OK, let me update you on what has been happening. First, my MIL has breast cancer. I'm not sure if I mentioned that in a past post. She has been going through Chemo and at the end of this month is having a double masectomy. She is doing surprisingly well, considering her age (close to 80) and is looking pretty good. Second, my sister is pregnant. They found out about a month ago that the baby has some pretty sever heart defects and will require open heart surgery almost immedietly after it's born. Again, the prognosis is pretty good, and everyone is hopeful that she (the baby) will be out of the hospital within a month to 6 weeks. Both of these items are stressful events, but you keep a good face on and keep your hopes up. This last week though, I got hit with another item and I just sank down into a mire of grumpiness and panic. I had a doctor's appointment last Thursday. THAT doctor's appointment, the one every women should go to every year. Well, it's been about 4 years for me (bad Raven, bad) my last doctor got tired of paying Ohio's malpractice insurance premiums and left the state. I just never got up the energy of replacing him. Well, I finally went to a new doctor, and she's great. During the appointment she gave me a breast exam, and found a lump and some tenderness. She gave me an order for a mamogram. Oh Joy...now I have panic and the fun of getting my tits squished. I managed to get an appointment on Monday. Most of it didn't hurt, mainly just the last one, centered around where the tenderness was. That one hurt like a bitch. They told me they would send the results to my doctor in 3 to 5 days. I came home yesterday and there was a message from the doctor telling me everything was fine. No cancer, just a fibrocystic breast. Meaning I have an internally lumpy and thinkening breast. No big deal, beyond the fact that I will have to get mamograms on a regular basis now. :::Big sigh of relief::: So that's why I have been rather uncommunicative. I've been a state of panic...along with my husband...who I think had an even bigger sigh of relief. I was just hit with trauma stick one too many times to handle lately. I did have fun avoiding thinking about it though. I bought a new cell phone, went and test drove a Smart car, and dyed my hair red.
I'm still here and reading other people's blogs. I've got some serious crap going on in my own life right now and don't have much energy or mental capacity to blog about anything else at the moment. Hopefully, this stuff should resolve itself this week or early next and I will be back. So, everyone else...go blog...I need the distraction!

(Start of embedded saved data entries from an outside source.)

-- ==== Sys2Proof/Machine/HostCmds.lean ====
section
/-! DEFINITION. The commands of objects, sessions, raw rings and the change log (R350–R381): one meaning for each row of the opcode table. -/

namespace Sys2Proof.Machine

open Sys2Proof

/-- HELLO (R363). A HELLO request is answered by unicast after (node − 1) × 200 µs with the identity block. -/
def execHello (addr : List Byte) (seq : Nat) (s : State) : Host.Outcome State Fault Refusal :=
  s.run (Dev.devHello addr seq)

/-- PEER_HELLO_RECEIVED (R363). Another module's HELLO updates the peer table, or reveals a node ID conflict. -/
def execPeerHelloReceived (block : List Byte) (addr : List Byte) (s : State) : Host.Outcome State Fault Refusal :=
  s.run (Dev.devPeerHello block addr)

/-- PEER_AGE_OUT (R363). A peer entry without a HELLO for 3 periods ages out. -/
def execPeerAgeOut (node : Nat) (s : State) : Host.Outcome State Fault Refusal :=
  s.run (Dev.devPeerAgeOut node)

/-- LOGIN_CHALLENGE (R365). The module reserves a session slot and returns a session ID and nonce. -/
def execLoginChallenge (payload : List Byte) (port : Fin 4) (addr : List Byte) (seq : Nat) (s : State) : Host.Outcome
    State Fault Refusal :=
  s.run (Dev.devLoginChallenge payload port addr seq)

/-- LOGIN_PROOF (R365). A valid proof within 2 s opens the session, derives keys and grants the role. -/
def execLoginProof (slot : Fin 16) (seq : Nat) (proof : List Byte) (s : State) : Host.Outcome State Fault Refusal :=
  s.run (Dev.devLoginProof slot seq proof)

/-- LOGIN_TIMEOUT (R366). A PENDING slot without a valid proof for 2 s returns to FREE. -/
def execLoginTimeout (slot : Fin 16) (s : State) : Host.Outcome State Fault Refusal :=
  s.run (Dev.devLoginTimeout slot)

/-- READ (R360). A READ returns one value taken between two cycle boundaries. -/
def execRead (slot : Fin 16) (seq : Nat) (payload : List Byte) (s : State) : Host.Outcome State Fault Refusal :=
  s.run (Dev.devRead s.mem slot seq payload)

/-- WRITE (R368). A WRITE carrying one value entry is checked under R351 and accepted or refused. -/
def execWrite (slot : Fin 16) (seq : Nat) (payload : List Byte) (s : State) : Host.Outcome State Fault Refusal :=
  s.run (Dev.devWrite slot seq payload)

/-- READ_LIST (R360). A READ_LIST returns up to 128 values from one snapshot, failing entries with their status. -/
def execReadList (slot : Fin 16) (seq : Nat) (payload : List Byte) (s : State) : Host.Outcome State Fault Refusal :=
  s.run (Dev.devReadList s.mem slot seq payload)

/-- WRITE_GROUP (R368). A WRITE_GROUP is accepted whole or refused whole, naming the first failing entry. -/
def execWriteGroup (slot : Fin 16) (seq : Nat) (payload : List Byte) (s : State) : Host.Outcome State Fault Refusal :=
  s.run (Dev.devWriteGroup slot seq payload)

/-- SUBSCRIBE (R372). A SUBSCRIBE creates a PERIODIC, CHANGE or EVENTS subscription for the session. -/
def execSubscribe (slot : Fin 16) (seq : Nat) (payload : List Byte) (s : State) : Host.Outcome State Fault Refusal :=
  s.run (Dev.devSubscribe s.mem slot seq payload)

/-- PUSH (R372). A subscription's period or change comparison sends a PUSH message with sampled values. -/
def execPush (slot : Fin 16) (sub : Nat) (s : State) : Host.Outcome State Fault Refusal :=
  s.run (Dev.devPush s.mem slot sub)

/-- EVENT (R372). Within 1 ms of its first event an EVENT message carries up to 64 event records. -/
def execEvent (slot : Fin 16) (sub : Nat) (s : State) : Host.Outcome State Fault Refusal :=
  s.run (Dev.devEvent slot sub)

/-- DOMAIN_OPEN (R371). A DOMAIN_OPEN opens a read snapshot or a write transfer and returns its ID. -/
def execDomainOpen (slot : Fin 16) (seq : Nat) (payload : List Byte) (s : State) : Host.Outcome State Fault Refusal :=
  s.run (Dev.devDomainOpen s.mem slot seq payload)

/-- DOMAIN_BLOCK (R371). A DOMAIN_BLOCK reads data at an offset or appends write data at the expected offset. -/
def execDomainBlock (slot : Fin 16) (seq : Nat) (payload : List Byte) (s : State) : Host.Outcome State Fault Refusal :=
  s.run (Dev.devDomainBlock s.mem slot seq payload)

/-- DOMAIN_END (R371). A DOMAIN_END checks the CRC and length of a write and writes the value as one WRITE. -/
def execDomainEnd (slot : Fin 16) (seq : Nat) (payload : List Byte) (s : State) : Host.Outcome State Fault Refusal :=
  s.run (Dev.devDomainEnd slot seq payload)

/-- DOMAIN_ABORT (R371). A DOMAIN_ABORT ends the transfer without effect. -/
def execDomainAbort (slot : Fin 16) (seq : Nat) (payload : List Byte) (s : State) : Host.Outcome State Fault Refusal :=
  s.run (Dev.devDomainAbort slot seq payload)

/-- DOMAIN_TRANSFER_TIMEOUT (R371). A transfer without a block for 10 s ends without effect. -/
def execDomainTransferTimeout (id : Nat) (s : State) : Host.Outcome State Fault Refusal :=
  s.run (Dev.devDomainTimeout id)

/-- CLOSE (R366). A CLOSE frees the session after the response, removing subscriptions and transfers. -/
def execClose (slot : Fin 16) (seq : Nat) (s : State) : Host.Outcome State Fault Refusal :=
  s.run (Dev.devClose slot seq)

/-- SESSION_IDLE_TIMEOUT (R366). An OPEN session without a valid request for HOST_SES_TIMEOUT returns to FREE. -/
def execSessionIdleTimeout (slot : Fin 16) (s : State) : Host.Outcome State Fault Refusal :=
  s.run (Dev.devSessionIdle slot)

/-- TAG_FAILURE (R359). A message whose tag fails is dropped without an answer and counted. -/
def execTagFailure (slot : Fin 16) (s : State) : Host.Outcome State Fault Refusal :=
  s.run (Dev.devTagFailure slot)

/-- OBJECT_WRITE (R351). A write to an object without a row of its own is checked in order and accepted by its apply class.
-/
def execObjectWrite (w : Writer) (e : Entry) (s : State) : Host.Outcome State Fault Refusal :=
  s.run (Dev.submit w e)

/-- RAW_FRAME_RECEIVED (R373). An unclaimed frame matching HOST_RAW_ETYPE is written to the raw receive ring. -/
def execRawFrameReceived (port : Fin 4) (frame : List Byte) (capture : Int) (marks : RawMarks) (s : State) :
    Host.Outcome State Fault Refusal :=
  s.rawReceived port frame capture marks.fcsError marks.late

/-- HOST_RAW_TX_TAIL (R373). A write of the transmit tail hands owned transmit descriptors to the module. -/
def execHostRawTxTail (w : Writer) (v : Nat) (s : State) : Host.Outcome State Fault Refusal :=
  s.write w (Obj.HOST_RAW_TX_TAIL) v

/-- FW_ACTIVATE (R374). A Security write in CONFIG resets the module into the new firmware slot. -/
def execFwActivate (w : Writer) (v : Nat) (s : State) : Host.Outcome State Fault Refusal :=
  s.write w (Obj.FW_ACTIVATE) v

/-- SEC_DEBUG_UNLOCK (R367). A Service write opens JTAG and debug to the task cores until the session closes. -/
def execSecDebugUnlock (w : Writer) (v : Nat) (s : State) : Host.Outcome State Fault Refusal :=
  s.write w (Obj.SEC_DEBUG_UNLOCK) v

/-- HELLO_PERIODIC (R363). Every HOST_DISC_PERIOD the module sends an unsolicited HELLO on both LANs. -/
def execHelloPeriodic (s : State) : Host.Outcome State Fault Refusal :=
  s.run (Dev.devHelloPeriodic)

/-- NODE_CONFLICT_CLEAR (R364). 10 s after the last conflicting HELLO the node conflict clears. -/
def execNodeConflictClear (s : State) : Host.Outcome State Fault Refusal :=
  s.run (Dev.devNodeConflictClear)

/-- LOG_RECORD_PROGRAMMED (R377). A pending change-log record is programmed to NOR with its number and link. -/
def execLogRecordProgrammed (s : State) : Host.Outcome State Fault Refusal :=
  s.run (Dev.devLogProgrammed)

/-- FW_ROLLBACK_RAISE (R374). After 1 h in the new slot without fallback FW_ROLLBACK is raised to the image's security
version. -/
def execFwRollbackRaise (s : State) : Host.Outcome State Fault Refusal :=
  s.run (Dev.devRollbackRaise)

/-- PRP_SUPERVISION_SEND (R357). With HOST_PRP set the module sends a PRP supervision frame every 2 s. -/
def execPrpSupervisionSend (s : State) : Host.Outcome State Fault Refusal :=
  s.run (Dev.devPrpSupervision)

end Sys2Proof.Machine
end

I've always said that raising daughters was more difficult that sons. Considering that I only have one son...I don't have a huge test sample. But, it seems to me that with boys you teach them how to pee standing up (and try to hit the target), give them some condoms and make sure they know how to put them on. Girls on the other hand...you have to teach about their periods, about birth control, and disease prevention, PMS, personal safety and so on. The last one, personal safety is a big one in my book. I've taken self defense classes and read up on tips about keeping safe. I always go out to my car with my keys in my hand, pay attention to my surroundings, only use drive up ATM's. I have passsed on a lot of my tips and tricks to my girls. This weekend...one of them got a reason to use it. Dorky Daughter was walking home from a friend's house. She had her head phones on, but the volume was low. She could still hear traffic and people. She had her cell phone in her hand. She was walking on one of the city's bike paths between 2 developments. Someone came up behind her out of the woods. They smacked the cell phone out of her hand. They then tried to grab her around the waist. She did exactly what I and her Tai-Chi teacher have pound into her head. She kicked out behind her (and made contact) and ran as soon as the person let go. She immediatly ran back to her friend's house. She was amazing and did everything she should have. I wasn't home when this happened, I was at the craft store. When she called me and started to tell me what happened I told her to hang up and call the police. The police came and took a report. Unfortunatly all of this happened to Mandy from behind her, so she didn't see anything...just heard an "oofff" when she made contact. Hubby was on his way to Albany...he was in Erie when I got a hold of him. He immediatly turned around and came home. Circle the wagons...we're protecting our children. While the kids and I were waiting for Hubby to get home we decided to take back our lives and go hunting. I really didn't think we would find anyone, but it made us feel better. We drove around the 2 different developments looking for anyone limping. We didn't find anyone. My sister asked what I would have done had I found the person. "I was in my mini-van...what do you think I would have done?" The kids are back to their normal selves...but the new rule in effect is no walking on these pathes alone.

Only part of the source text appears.